REQUIRED ACTION: All of the data below needs to be set down again, exactly as shown.

EXERCISE INPUT:
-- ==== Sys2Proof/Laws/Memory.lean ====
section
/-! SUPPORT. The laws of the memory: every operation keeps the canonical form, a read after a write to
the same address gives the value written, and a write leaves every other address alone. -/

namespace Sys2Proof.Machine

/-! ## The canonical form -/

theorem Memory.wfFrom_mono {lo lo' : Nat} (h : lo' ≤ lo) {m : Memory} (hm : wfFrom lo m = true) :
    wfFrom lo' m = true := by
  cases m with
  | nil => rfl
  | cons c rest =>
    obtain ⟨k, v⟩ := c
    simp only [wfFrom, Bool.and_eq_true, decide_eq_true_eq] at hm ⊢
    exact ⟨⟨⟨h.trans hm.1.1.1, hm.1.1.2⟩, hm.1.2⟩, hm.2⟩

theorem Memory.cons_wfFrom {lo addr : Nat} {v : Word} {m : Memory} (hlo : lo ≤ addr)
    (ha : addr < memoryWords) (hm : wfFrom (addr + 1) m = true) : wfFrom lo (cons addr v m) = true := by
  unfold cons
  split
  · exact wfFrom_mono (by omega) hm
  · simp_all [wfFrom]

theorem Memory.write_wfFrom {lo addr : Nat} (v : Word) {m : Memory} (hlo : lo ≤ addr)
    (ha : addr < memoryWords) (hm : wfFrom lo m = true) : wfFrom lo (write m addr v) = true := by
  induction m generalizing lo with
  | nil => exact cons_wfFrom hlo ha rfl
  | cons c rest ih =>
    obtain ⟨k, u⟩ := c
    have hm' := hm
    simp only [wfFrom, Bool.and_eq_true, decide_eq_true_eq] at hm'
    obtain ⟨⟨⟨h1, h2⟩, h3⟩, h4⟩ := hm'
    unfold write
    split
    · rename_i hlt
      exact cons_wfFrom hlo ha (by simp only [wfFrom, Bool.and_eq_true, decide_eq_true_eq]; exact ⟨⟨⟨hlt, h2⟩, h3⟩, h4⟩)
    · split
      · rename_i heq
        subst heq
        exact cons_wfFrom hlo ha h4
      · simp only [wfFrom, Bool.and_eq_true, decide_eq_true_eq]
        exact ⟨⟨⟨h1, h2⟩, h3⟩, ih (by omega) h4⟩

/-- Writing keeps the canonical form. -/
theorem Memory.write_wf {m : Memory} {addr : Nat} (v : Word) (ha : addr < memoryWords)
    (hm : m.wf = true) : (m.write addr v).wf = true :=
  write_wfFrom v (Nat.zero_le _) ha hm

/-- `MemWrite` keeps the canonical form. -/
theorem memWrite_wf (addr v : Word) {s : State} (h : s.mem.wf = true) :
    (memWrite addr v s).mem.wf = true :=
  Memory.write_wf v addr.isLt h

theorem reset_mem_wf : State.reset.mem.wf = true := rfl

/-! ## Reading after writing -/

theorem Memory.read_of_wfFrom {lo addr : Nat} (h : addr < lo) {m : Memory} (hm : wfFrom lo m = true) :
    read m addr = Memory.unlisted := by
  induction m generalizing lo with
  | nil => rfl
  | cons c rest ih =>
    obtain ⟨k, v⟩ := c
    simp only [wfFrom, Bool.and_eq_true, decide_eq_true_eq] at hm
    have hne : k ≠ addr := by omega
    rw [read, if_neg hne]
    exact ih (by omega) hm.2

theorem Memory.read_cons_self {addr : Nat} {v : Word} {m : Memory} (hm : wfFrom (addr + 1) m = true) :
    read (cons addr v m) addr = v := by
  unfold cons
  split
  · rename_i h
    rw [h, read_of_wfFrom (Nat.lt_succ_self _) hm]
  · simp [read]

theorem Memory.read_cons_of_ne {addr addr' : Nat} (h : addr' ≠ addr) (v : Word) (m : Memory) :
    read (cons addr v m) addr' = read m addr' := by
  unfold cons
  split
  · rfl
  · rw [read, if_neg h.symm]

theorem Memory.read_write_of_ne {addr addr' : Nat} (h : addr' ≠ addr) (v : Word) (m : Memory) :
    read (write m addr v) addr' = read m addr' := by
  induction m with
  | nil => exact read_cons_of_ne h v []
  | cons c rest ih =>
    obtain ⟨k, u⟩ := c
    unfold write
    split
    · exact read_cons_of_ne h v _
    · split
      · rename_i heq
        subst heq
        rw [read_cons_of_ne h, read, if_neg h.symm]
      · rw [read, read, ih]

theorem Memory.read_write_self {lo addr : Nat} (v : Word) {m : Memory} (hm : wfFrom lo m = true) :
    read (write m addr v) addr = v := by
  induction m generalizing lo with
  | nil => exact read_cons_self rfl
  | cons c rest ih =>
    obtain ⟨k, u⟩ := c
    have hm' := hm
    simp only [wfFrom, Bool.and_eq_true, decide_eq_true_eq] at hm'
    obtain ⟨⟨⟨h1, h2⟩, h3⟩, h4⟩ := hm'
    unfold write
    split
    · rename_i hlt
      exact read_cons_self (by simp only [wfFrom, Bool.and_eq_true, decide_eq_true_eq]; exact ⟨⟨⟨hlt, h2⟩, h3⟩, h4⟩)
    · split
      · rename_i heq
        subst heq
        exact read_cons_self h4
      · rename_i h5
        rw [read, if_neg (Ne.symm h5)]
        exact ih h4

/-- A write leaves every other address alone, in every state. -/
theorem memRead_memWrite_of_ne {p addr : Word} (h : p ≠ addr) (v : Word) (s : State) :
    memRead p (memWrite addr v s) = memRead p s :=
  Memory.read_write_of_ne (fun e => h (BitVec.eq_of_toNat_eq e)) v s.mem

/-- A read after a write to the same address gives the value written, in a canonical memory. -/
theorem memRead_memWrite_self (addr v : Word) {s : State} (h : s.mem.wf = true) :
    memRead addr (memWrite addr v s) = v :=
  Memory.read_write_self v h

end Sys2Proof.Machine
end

YOUR SOLUTION:
-- ==== Sys2Proof/Laws/Memory.lean ====
section
/-! SUPPORT. The laws of the memory: every operation keeps the canonical form, a read after a write to
the same address gives the value written, and a write leaves every other address alone. -/

namespace Sys2Proof.Machine

/-! ## The canonical form -/

theorem Memory.wfFrom_mono {lo lo' : Nat} (h : lo' ≤ lo) {m : Memory} (hm : wfFrom lo m = true) :
    wfFrom lo' m = true := by
  cases m with
  | nil => rfl
  | cons c rest =>
    obtain ⟨k, v⟩ := c
    simp only [wfFrom, Bool.and_eq_true, decide_eq_true_eq] at hm ⊢
    exact ⟨⟨⟨h.trans hm.1.1.1, hm.1.1.2⟩, hm.1.2⟩, hm.2⟩

theorem Memory.cons_wfFrom {lo addr : Nat} {v : Word} {m : Memory} (hlo : lo ≤ addr)
    (ha : addr < memoryWords) (hm : wfFrom (addr + 1) m = true) : wfFrom lo (cons addr v m) = true := by
  unfold cons
  split
  · exact wfFrom_mono (by omega) hm
  · simp_all [wfFrom]

theorem Memory.write_wfFrom {lo addr : Nat} (v : Word) {m : Memory} (hlo : lo ≤ addr)
    (ha : addr < memoryWords) (hm : wfFrom lo m = true) : wfFrom lo (write m addr v) = true := by
  induction m generalizing lo with
  | nil => exact cons_wfFrom hlo ha rfl
  | cons c rest ih =>
    obtain ⟨k, u⟩ := c
    have hm' := hm
    simp only [wfFrom, Bool.and_eq_true, decide_eq_true_eq] at hm'
    obtain ⟨⟨⟨h1, h2⟩, h3⟩, h4⟩ := hm'
    unfold write
    split
    · rename_i hlt
      exact cons_wfFrom hlo ha (by simp only [wfFrom, Bool.and_eq_true, decide_eq_true_eq]; exact ⟨⟨⟨hlt, h2⟩, h3⟩, h4⟩)
    · split
      · rename_i heq
        subst heq
        exact cons_wfFrom hlo ha h4
      · simp only [wfFrom, Bool.and_eq_true, decide_eq_true_eq]
        exact ⟨⟨⟨h1, h2⟩, h3⟩, ih (by omega) h4⟩

/-- Writing keeps the canonical form. -/
theorem Memory.write_wf {m : Memory} {addr : Nat} (v : Word) (ha : addr < memoryWords)
    (hm : m.wf = true) : (m.write addr v).wf = true :=
  write_wfFrom v (Nat.zero_le _) ha hm

/-- `MemWrite` keeps the canonical form. -/
theorem memWrite_wf (addr v : Word) {s : State} (h : s.mem.wf = true) :
    (memWrite addr v s).mem.wf = true :=
  Memory.write_wf v addr.isLt h

theorem reset_mem_wf : State.reset.mem.wf = true := rfl

/-! ## Reading after writing -/

theorem Memory.read_of_wfFrom {lo addr : Nat} (h : addr < lo) {m : Memory} (hm : wfFrom lo m = true) :
    read m addr = Memory.unlisted := by
  induction m generalizing lo with
  | nil => rfl
  | cons c rest ih =>
    obtain ⟨k, v⟩ := c
    simp only [wfFrom, Bool.and_eq_true, decide_eq_true_eq] at hm
    have hne : k ≠ addr := by omega
    rw [read, if_neg hne]
    exact ih (by omega) hm.2

theorem Memory.read_cons_self {addr : Nat} {v : Word} {m : Memory} (hm : wfFrom (addr + 1) m = true) :
    read (cons addr v m) addr = v := by
  unfold cons
  split
  · rename_i h
    rw [h, read_of_wfFrom (Nat.lt_succ_self _) hm]
  · simp [read]

theorem Memory.read_cons_of_ne {addr addr' : Nat} (h : addr' ≠ addr) (v : Word) (m : Memory) :
    read (cons addr v m) addr' = read m addr' := by
  unfold cons
  split
  · rfl
  · rw [read, if_neg h.symm]

theorem Memory.read_write_of_ne {addr addr' : Nat} (h : addr' ≠ addr) (v : Word) (m : Memory) :
    read (write m addr v) addr' = read m addr' := by
  induction m with
  | nil => exact read_cons_of_ne h v []
  | cons c rest ih =>
    obtain ⟨k, u⟩ := c
    unfold write
    split
    · exact read_cons_of_ne h v _
    · split
      · rename_i heq
        subst heq
        rw [read_cons_of_ne h, read, if_neg h.symm]
      · rw [read, read, ih]

theorem Memory.read_write_self {lo addr : Nat} (v : Word) {m : Memory} (hm : wfFrom lo m = true) :
    read (write m addr v) addr = v := by
  induction m generalizing lo with
  | nil => exact read_cons_self rfl
  | cons c rest ih =>
    obtain ⟨k, u⟩ := c
    have hm' := hm
    simp only [wfFrom, Bool.and_eq_true, decide_eq_true_eq] at hm'
    obtain ⟨⟨⟨h1, h2⟩, h3⟩, h4⟩ := hm'
    unfold write
    split
    · rename_i hlt
      exact read_cons_self (by simp only [wfFrom, Bool.and_eq_true, decide_eq_true_eq]; exact ⟨⟨⟨hlt, h2⟩, h3⟩, h4⟩)
    · split
      · rename_i heq
        subst heq
        exact read_cons_self h4
      · rename_i h5
        rw [read, if_neg (Ne.symm h5)]
        exact ih h4

/-- A write leaves every other address alone, in every state. -/
theorem memRead_memWrite_of_ne {p addr : Word} (h : p ≠ addr) (v : Word) (s : State) :
    memRead p (memWrite addr v s) = memRead p s :=
  Memory.read_write_of_ne (fun e => h (BitVec.eq_of_toNat_eq e)) v s.mem

/-- A read after a write to the same address gives the value written, in a canonical memory. -/
theorem memRead_memWrite_self (addr v : Word) {s : State} (h : s.mem.wf = true) :
    memRead addr (memWrite addr v s) = v :=
  Memory.read_write_self v h

end Sys2Proof.Machine
end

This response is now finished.